-- ==== Sys2Proof/Syntax.lean ====
section
/-! DEFINITION. The commands the FN-412 takes: one constructor for each row of spec/opcode_table.json.
A link request carries the bytes its master clocked, so that its layout (chapter 10) is read by the model and a
short select period is a request like any other (R154). -/

namespace Sys2Proof

/-- The two links (section 2.1): the P-link of the camera processor and the S-link of the stabilizer controller.
The order gives the code of Read Status (R166, R169). -/
inductive Link where
  | p
  | s
  deriving DecidableEq, Repr

/-- A select period that carries a request (R154): the link, and every byte after the request code. The first of
them is the request tag, the others are the request's fields. -/
structure SelectPeriod where
  link : Link
  bytes : List Byte
  deriving DecidableEq, Repr

/-- The commands of the FN-412, in the order of spec/opcode_table.json: requests on the links, changes of level on
the lines, units on the Sensor Port, and the part's own steps (a timer that expires, work that completes). -/
inductive Instr where
  /-- FULL_RESET (R1): Power-on or assertion of the RESET line returns every block to its full-reset values. -/
  | fullReset
  /-- ARM (R3): P-link request that zeroes the totals, enters ARMING and posts a plane clear. -/
  | arm (p : SelectPeriod)
  /-- START (R5): Request that takes an ARMED session to REFERENCING and clears the reference flag and counters. -/
  | start (p : SelectPeriod)
  /-- PAUSE (R6): Request that takes a running session to PAUSED with cause REQUEST. -/
  | pause (p : SelectPeriod)
  /-- RESUME (R7): Request that takes a PAUSED session back to REFERENCING or INTEGRATING. -/
  | resume (p : SelectPeriod)
  /-- FINISH (R12): P-link request that takes a running or paused session to DRAINING. -/
  | finish (p : SelectPeriod)
  /-- EXTEND (R14): P-link request that takes a FINISHED session back to a running state if the sub limit allows. -/
  | extend (p : SelectPeriod)
  /-- CLOSE_SESSION (R17): P-link request that discards the session, frees the ring, drops engine work and returns to IDLE. -/
  | closeSession (p : SelectPeriod)
  /-- WRITE_PLAN (R20): P-link request that writes a clamped plan record into a plan slot. -/
  | writePlan (p : SelectPeriod)
  /-- READ_PLAN (R21): Request that returns the plan record of a slot and whether it is active or pending. -/
  | readPlan (p : SelectPeriod)
  /-- SELECT_PLAN (R22): Request that makes a slot active at once or stages it as the pending plan. -/
  | selectPlan (p : SelectPeriod)
  /-- SET_PART_SETTINGS (R25): P-link request that writes the hold reserve and remote wake settings in IDLE. -/
  | setPartSettings (p : SelectPeriod)
  /-- READ_PART_SETTINGS (R25): Request that returns the two part settings. -/
  | readPartSettings (p : SelectPeriod)
  /-- READ_SEQUENCER (R29): Request that returns the Exposure Sequencer state and line levels. -/
  | readSequencer (p : SelectPeriod)
  /-- TRIGGER_SUB (R35): Request that asks for one start in SINGLE mode. -/
  | triggerSub (p : SelectPeriod)
  /-- CONFIGURE_SENSOR (R49): P-link request that sets the geometry, Bayer phase and lane count, and resets the tile map and dark library. -/
  | configureSensor (p : SelectPeriod)
  /-- READ_SENSOR (R50): Request that returns the Sensor Port configuration and reception state. -/
  | readSensor (p : SelectPeriod)
  /-- READ_SUB_OUTCOME (R66): Request that returns the whole record of the descriptor carrying a sub number. -/
  | readSubOutcome (p : SelectPeriod)
  /-- READ_RING (R67): Request that returns the last opened and retired sub numbers and a summary of each descriptor. -/
  | readRing (p : SelectPeriod)
  /-- REPORT_POSE (R72): S-link request that records a reported pose for a light descriptor that is not yet measured. -/
  | reportPose (p : SelectPeriod)
  /-- DROP_STAR (R77): Request that makes a Guide Star Table entry VACANT. -/
  | dropStar (p : SelectPeriod)
  /-- READ_DRIFT (R88): Request that returns the drift record. -/
  | readDrift (p : SelectPeriod)
  /-- READ_GUIDANCE (R88): Request that returns the reference record, pose history, star state counts and re-acquisition flag. -/
  | readGuidance (p : SelectPeriod)
  /-- READ_STAR_TABLE (R88): Request that returns all 24 Guide Star Table entries. -/
  | readStarTable (p : SelectPeriod)
  /-- CLEAR_DARK_SLOT (R97): P-link request that empties a dark slot unless it is in use. -/
  | clearDarkSlot (p : SelectPeriod)
  /-- READ_DARK_LIBRARY (R99): Request that returns the dark slot summaries, use order and markers. -/
  | readDarkLibrary (p : SelectPeriod)
  /-- WRITE_TILES (R104): P-link request that writes a run of clamped Tile Map entries in IDLE or ARMED. -/
  | writeTiles (p : SelectPeriod)
  /-- READ_TILES (R105): Request that returns a run of Tile Map entries. -/
  | readTiles (p : SelectPeriod)
  /-- READ_ENGINE (R124): Request that returns the engine's job, progress, marks and power. -/
  | readEngine (p : SelectPeriod)
  /-- READ_BLOCK (R131): P-link request that begins a bulk read of the output image stream. -/
  | readBlock (p : SelectPeriod)
  /-- REQUEST_PREVIEW (R133): P-link request that sets the preview pending mark. -/
  | requestPreview (p : SelectPeriod)
  /-- READ_PREVIEW (R136): P-link request that begins a bulk read of the preview stream with its stamp. -/
  | readPreview (p : SelectPeriod)
  /-- READ_TOTALS (R137): Request that returns the session totals and run time. -/
  | readTotals (p : SelectPeriod)
  /-- SET_POWER (R143): P-link request for ACTIVE or STANDBY, carried out at once, refused, or left waiting. -/
  | setPower (p : SelectPeriod)
  /-- SET_STAY_AWAKE (R147): S-link request that sets or clears the stay-awake demand. -/
  | setStayAwake (p : SelectPeriod)
  /-- READ_POWER (R152): Request that returns the Power Controller state and the DOZE and hold conditions. -/
  | readPower (p : SelectPeriod)
  /-- READ_EVENTS (R162): Request that returns the link's pending set, enable set, group order and lead event. -/
  | readEvents (p : SelectPeriod)
  /-- ACKNOWLEDGE_EVENTS (R163): Request that removes events from the link's pending set. -/
  | acknowledgeEvents (p : SelectPeriod)
  /-- SET_EVENT_ENABLE (R164): Request that replaces the link's enable set. -/
  | setEventEnable (p : SelectPeriod)
  /-- SET_EVENT_ORDER (R165): Request that replaces the link's group order. -/
  | setEventOrder (p : SelectPeriod)
  /-- READ_STATUS (R166): Request that returns identity, session, sequencer, power, engine and event status. -/
  | readStatus (p : SelectPeriod)
  /-- UNKNOWN_REQUEST (R154): A request whose code names no request, answered UNKNOWN with only the effects of its taking. -/
  | unknownRequest (code : Byte) (p : SelectPeriod)
  /-- COLLECTION (R156): A select period beginning with the collect code, which sends the pending response or a marker. -/
  | collection (link : Link) (clocks : Nat)
  /-- REMOTE_LINE_CHANGE (R38): A change of level on REMOTE, which restarts the 20 ms debounce interval. -/
  | remoteLineChange (low : Bool)
  /-- REMOTE_PRESS (R38): The debounced REMOTE state becomes PRESSED after 20 ms low, acted on by mode and session state. -/
  | remotePress
  /-- REMOTE_RELEASE (R38): The debounced REMOTE state becomes RELEASED after 20 ms high. -/
  | remoteRelease
  /-- SHUTTER_CLOSED_ASSERT (R40): SHUTTER_CLOSED asserts, confirming the cover closed and opening the waiting dark. -/
  | shutterClosedAssert
  /-- SHUTTER_CLOSED_DEASSERT (R41): SHUTTER_CLOSED deasserts, confirming the cover open after a dark. -/
  | shutterClosedDeassert
  /-- HOLD_ENTRY (R148): The hold condition becomes met with PF_WARN asserted, entering HOLD and starting the reserve timer. -/
  | holdEntry
  /-- SUPPLY_RETURN (R150): PF_WARN deasserts during HOLD, cancelling the reserve and returning to ACTIVE. -/
  | supplyReturn
  /-- RESERVE_EXPIRY (R151): The reserve timer expires in HOLD, making the session LOST and entering STANDBY. -/
  | reserveExpiry
  /-- FRAME_START (R54): A frame start arrives on the Sensor Port and the frame is accepted, discarded or truncates the previous one. -/
  | frameStart
  /-- IMAGE_LINE (R55): An image line arrives and is counted and written into the receiving staging buffer. -/
  | imageLine (lanes : List (List Pixel))
  /-- TRAILER_LINE (R56): A frame's trailer arrives, recording the temperature and making the geometry check. -/
  | trailerLine (frameCounter : BitVec 16) (temperature : BitVec 12)
  /-- CADENCE_TIMER_EXPIRY (R34): The Cadence Timer expires in TIMED mode, making a start or being kept. -/
  | cadenceTimerExpiry
  /-- SEQUENCER_START (R31): The sequencer makes a start in WAIT_START once no descriptor is READING. -/
  | sequencerStart
  /-- EXPOSURE_END (R33): An exposure reaches its length, its REMOTE_GATE minimum or its maximum, and its descriptor becomes READING. -/
  | exposureEnd
  /-- CLOSE_TIMEOUT (R40): The shutter timer expires in WAIT_SHUTTER; the dark is skipped and a light opens. -/
  | closeTimeout
  /-- OPEN_TIMEOUT (R41): The shutter timer expires in WAIT_OPEN, raising SHUTTER_FAULT and pausing a running session. -/
  | openTimeout
  /-- WAKE_ALARM_FIRES (R42): The wake alarm fires 40 ms before an exposure ends and wakes the part from DOZE. -/
  | wakeAlarmFires
  /-- READOUT_TIMEOUT (R57): The readout timer expires with the descriptor still READING, which is retired REJECTED (GEOMETRY). -/
  | readoutTimeout
  /-- DURATION_LIMIT_REACHED (R15): The run time reaches the duration limit in a running state, and auto finish drains the session. -/
  | durationLimitReached
  /-- ENGINE_TAKES_JOB (R110): The free, powered engine takes its next job by the job order. -/
  | engineTakesJob
  /-- ENGINE_TILE_COMPLETE (R114): The engine completes one tile of its current job, and a pending stop takes effect. -/
  | engineTileComplete
  /-- PLANE_CLEAR_COMPLETE (R113): The plane clear completes and an ARMING session becomes ARMED. -/
  | planeClearComplete
  /-- MEASUREMENT_COMPLETE (R75): A light's measurement completes and its results are applied together. -/
  | measurementComplete
  /-- LIGHT_MERGE_COMPLETE (R120): A light's merge completes and the light is retired with its decided outcome. -/
  | lightMergeComplete
  /-- DARK_MERGE_COMPLETE (R95): A dark merge completes, updating the slot's count, state and use order, and the dark retires DARK_MERGED. -/
  | darkMergeComplete
  /-- FINISH_COMPLETE (R128): The finish completes, the output becomes VALID and the session becomes FINISHED. -/
  | finishComplete
  /-- PREVIEW_COMPLETE (R134): The preview completes, its stamp is written and PREVIEW_DONE is raised. -/
  | previewComplete
  /-- DRAIN_COMPLETE (R13): No descriptor remains in flight in DRAINING, so the session enters FINISHING and posts a finish. -/
  | drainComplete
  /-- DOZE_ENTRY (R140): All DOZE conditions hold, so the part begins the entry to DOZE. -/
  | dozeEntry
  /-- POWER_TRANSITION_COMPLETE (R139): A power transition's domains reach their new state, CHANGING clears and POWER_STATE is raised. -/
  | powerTransitionComplete
  /-- WAITING_REQUEST_CARRIED_OUT (R144): A waiting STANDBY-when-idle request is carried out once the session is IDLE or LOST and the part is ACTIVE and settled. -/
  | waitingRequestCarriedOut
  /-- BULK_READ_COMPLETE (R157): A waiting bulk read takes its bytes once the memory is ACTIVE, and its response becomes READY. -/
  | bulkReadComplete
  /-- PF_WARN_LINE_CHANGE (R148): PF_WARN changes level without entering or leaving HOLD: it asserts while the hold condition is not met, or deasserts outside HOLD, and only the line level changes. -/
  | pfWarnLineChange (asserted : Bool)
  deriving DecidableEq, Repr

end Sys2Proof
end

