-- ==== Sys2Proof/Machine/PowerCommands.lean ====
section
/-! DEFINITION. The meanings of the commands of chapter 8: Set Power, Set Stay Awake, Read Power, the supply hold and its
ends, the entry to DOZE, the completion of a transition, and the waiting request. -/

namespace Sys2Proof.Machine

open Host (Outcome)

/-! ## Set Power (R143) -/

/-- The state a Set Power requests. -/
inductive PowerTarget where
  | active | standby
  deriving DecidableEq, Repr

/-- The state a code names, if any: ACTIVE 0, STANDBY 1 (R178). -/
def powerTargetNamed : Nat → Option PowerTarget
  | 0 => some .active
  | 1 => some .standby
  | _ => none

/-- The select period is a Set Power STANDBY, which is no wake in STANDBY (R146). One too short for its layout names no
state, and is a wake like any request (R154). -/
def isSetStandby (p : SelectPeriod) : Bool :=
  decide (3 ≤ byteCount p) && powerTargetNamed (fieldU8 p 2) == some .standby

/-- A refusal recorded, and POWER_REFUSED raised (R143, R144). -/
def refusePower (cause : RefusalCause) (s : State) : State :=
  raise .powerRefused (s.onPower fun p => { p with lastRefusal := some cause })

/-- A waiting request becomes absent, with no event (R143). -/
def dropWaiting (s : State) : State := s.onPower fun p => { p with waiting := false }

/-- The request waits; in DOZE with the session IDLE or LOST it is a wake (R143). -/
def waitForIdle (s : State) : State :=
  let s := s.onPower fun p => { p with waiting := true }
  if s.power.state == .doze && s.idleOrLost then wake .pLink s else s

/-- The judgement of Set Power, after the link, the code, and the two rows for STANDBY (R143). -/
def judgeSetPowerAwake (t : PowerTarget) (s : State) : Answer :=
  if s.power.state == .hold then plain .held s
  else if s.power.changing then plain .busy (refusePower .busyChanging s)
  else
    match t with
    | .active => plain .done (wake .pLink (dropWaiting s))
    | .standby =>
      if s.power.stayAwake then plain .refusedState (refusePower .stayAwake (dropWaiting s))
      else if s.power.state == .active && s.idleOrLost then plain .accepted (enterStandby s)
      else plain .accepted (waitForIdle s)

/-- The judgement of Set Power (R143); `taken` is the power state in which the request was taken, before its wake. -/
def judgeSetPower (taken : PowerState) (p : SelectPeriod) (s : State) : Answer :=
  match powerTargetNamed (fieldU8 p 2) with
  | none => refusedRange [2] s
  | some t => if taken == .standby then plain .done s else judgeSetPowerAwake t s

/-- SET_POWER (R143). -/
def execSetPower (p : SelectPeriod) (s : State) : Outcome State Fault Refusal :=
  .next (answerWaking (!isSetStandby p) 0x21#8 p 3 (onPOnly p (judgeSetPower s.power.state p)) s)

/-! ## Set Stay Awake and Read Power (R147, R152) -/

/-- The demand takes a value; a demand set is a wake in DOZE (R141, R147). -/
def setStayAwake (demand : Bool) (s : State) : State :=
  let s := s.onPower fun p => { p with stayAwake := demand }
  if demand then wake .sLink s else s

/-- The judgement of Set Stay Awake (R147). -/
def judgeSetStayAwake (p : SelectPeriod) (s : State) : Answer :=
  match p.link with
  | .p => plain .refusedLink s
  | .s =>
    match boolNamed (fieldU8 p 2) with
    | none => refusedRange [2] s
    | some demand => plain .done (setStayAwake demand s)

/-- SET_STAY_AWAKE (R147). -/
def execSetStayAwake (p : SelectPeriod) (s : State) : Outcome State Fault Refusal :=
  .next (answer 0x22#8 p 3 (judgeSetStayAwake p) s)

/-- READ_POWER (R152). -/
def execReadPower (p : SelectPeriod) (s : State) : Outcome State Fault Refusal :=
  .next (answer 0x23#8 p 2 (fun s => doneWith (powerPayload s) s) s)

/-! ## The supply hold (R148, R150, R151) -/

/-- HOLD_ENTRY (R148): with PF_WARN asserted, the condition is met when the part is settled in ACTIVE or DOZE and holds
something to keep. -/
def execHoldEntry (s : State) : Outcome State Fault Refusal := .next (if s.holdReady then enterHold s else s)

/-- The session at the supply return (R18). -/
def sessionReturn (s : State) : State :=
  if s.session.state == .paused && s.session.pauseCause == some .hold && s.plan.resumeAfterHold then resumeRunning s
  else s

/-- The supply returns in HOLD (R150). -/
def supplyReturns (s : State) : State :=
  let s := s.onLines fun l => { l with pfWarn := false }
  let s := s.onPower fun p => { p with
    state := .active, changing := true, reserveTimer := none, lastWake := some .supplyReturn }
  sessionReturn (restartDebounce (raise .holdChanged s))

/-- SUPPLY_RETURN (R150). -/
def execSupplyReturn (s : State) : Outcome State Fault Refusal :=
  .next (if s.power.state == .hold then supplyReturns s else s)

/-- The reserve timer expires now in HOLD (R138, R151). -/
def State.reserveDue (s : State) : Bool := s.power.state == .hold && s.power.reserveTimer == some s.now

/-- The session at the reserve expiry, unless it is IDLE: LOST, with a pending plan applied (R18, R23). A session already
LOST stays as it is. -/
def loseSession (s : State) : State := if s.idleOrLost then s else applyPending (enterSession .lost s)

/-- The engine at the reserve expiry: its marks are cleared, and a tile still in progress is abandoned without results
(R123, R151). -/
def abandonEngine (s : State) : State :=
  freeEngine (s.onEngine fun e => { e with clearPending := false, finishPending := false, previewPending := false })

/-- The reserve runs out (R151). The sequencer debounces REMOTE again (R47). -/
def reserveExpires (s : State) : State :=
  let s := s.onPower fun p => { p with state := .standby, changing := true, reserveTimer := none, waiting := false }
  let s := loseSession (raise .holdChanged s)
  restartDebounce (emptyMarkers (emptyLibrary (abandonEngine s.emptyRing)))

/-- RESERVE_EXPIRY (R151). -/
def execReserveExpiry (s : State) : Outcome State Fault Refusal :=
  .next (if s.reserveDue then reserveExpires s else s)

/-- PF_WARN changes level: where that makes the hold condition met the hold is entered, and in HOLD a deassertion is the
supply return, as at HOLD_ENTRY and SUPPLY_RETURN; everywhere else the level alone changes (R148, R150). -/
def pfWarnChanges (asserted : Bool) (s : State) : State :=
  if asserted then if s.holdReady then enterHold s else s.onLines fun l => { l with pfWarn := true }
  else if s.power.state == .hold then supplyReturns s
  else s.onLines fun l => { l with pfWarn := false }

/-- PF_WARN_LINE_CHANGE (R148, R150). -/
def execPfWarnLineChange (asserted : Bool) (s : State) : Outcome State Fault Refusal :=
  .next (if s.lines.pfWarn == asserted then s else pfWarnChanges asserted s)

/-! ## DOZE and the completion of a transition (R139, R140) -/

/-- Every condition of the entry to DOZE holds (R140). -/
def State.dozeDue (s : State) : Bool := s.dozeConditions.all id

/-- The entry to DOZE begins (R140). -/
def enterDoze (s : State) : State :=
  s.onPower fun p => { p with state := .doze, changing := true, engineOn := false }

/-- DOZE_ENTRY (R140). -/
def execDozeEntry (s : State) : Outcome State Fault Refusal := .next (if s.dozeDue then enterDoze s else s)

/-- A move to ACTIVE in progress comes from HOLD: the wake that began it is recorded at its taking, every move to ACTIVE
records one, none is recorded while the move is in progress, and SUPPLY_RETURN is the cause of the move from HOLD alone
(R138, R141, R146, R150; DEDUCED, assumption 20). -/
def Power.fromHold (p : Power) : Bool := p.lastWake == some .supplyReturn

/-- What the engine still owes to the transition in progress is done (R139): on the way from HOLD to ACTIVE it has stopped,
if it was still stopping (R150); on the way from DOZE or STANDBY to ACTIVE it owes nothing, so a wake that turns an entry to
STANDBY round is not held back by the tile of a closed job (R145); on the way to HOLD it has stopped, and on the way to
STANDBY its current job is none. -/
def State.transitionReady (s : State) : Bool :=
  s.power.changing &&
    match s.power.state with
    | .active => !s.power.fromHold || s.engine.stop == .none
    | .doze => true
    | .hold => s.engine.job == .none
    | .standby => s.engine.job == .none

/-- The domains in the state that a power state names, and CHANGING clear (R138, R139). In an entry to STANDBY or HOLD the
engine domain goes off here, with the memory, as R138 has the domains reach their state when the transition completes;
step 4 of R145 could be read to have it off from the end of the engine's job (DESIGN CHOICE, assumption 42). -/
def Power.settled (p : Power) : Power :=
  match p.state with
  | .active => { p with changing := false, memory := .active, engineOn := true }
  | .doze => { p with changing := false, memory := .selfRefresh, engineOn := false }
  | .hold => { p with changing := false, memory := .selfRefresh, engineOn := false }
  | .standby => { p with changing := false, memory := .off, engineOn := false }

/-- A wake kept through the entry to DOZE begins the move to ACTIVE at once (R141). -/
def takeKeptWake (s : State) : State :=
  if s.power.wakePending then s.onPower fun p => { p with state := .active, changing := true, wakePending := false }
  else s

/-- The transition in progress completes (R139): POWER_STATE is raised, the memory loses its contents in STANDBY (R106),
and a wake kept through the entry to DOZE is acted on. -/
def completeTransition (s : State) : State :=
  let t := raise .powerState (s.onPower Power.settled)
  match s.power.state with
  | .active => t
  | .doze => takeKeptWake t
  | .hold => t
  | .standby => t.loseMemory

/-- POWER_TRANSITION_COMPLETE (R139). -/
def execPowerTransitionComplete (s : State) : Outcome State Fault Refusal :=
  .next (if s.transitionReady then completeTransition s else s)

/-! ## The waiting request (R144) -/

/-- A waiting request can be carried out (R144). -/
def State.waitingDue (s : State) : Bool := s.power.waiting && s.idleOrLost && s.powered

/-- WAITING_REQUEST_CARRIED_OUT (R144). -/
def execWaitingRequestCarriedOut (s : State) : Outcome State Fault Refusal :=
  .next (if s.waitingDue then enterStandby s else s)

end Sys2Proof.Machine
end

────────────────────────────────────────

- **EXERCISE DETAILS**
Pull out all lines of the data with the string "chapter".

- **WRITTEN SOLUTION**
A link request carries the bytes its master clocked, so that its layout (chapter 10) is read by the model and a
/-! DEFINITION. The meanings of the commands of chapter 8: Set Power, Set Stay Awake, Read Power, the supply hold and its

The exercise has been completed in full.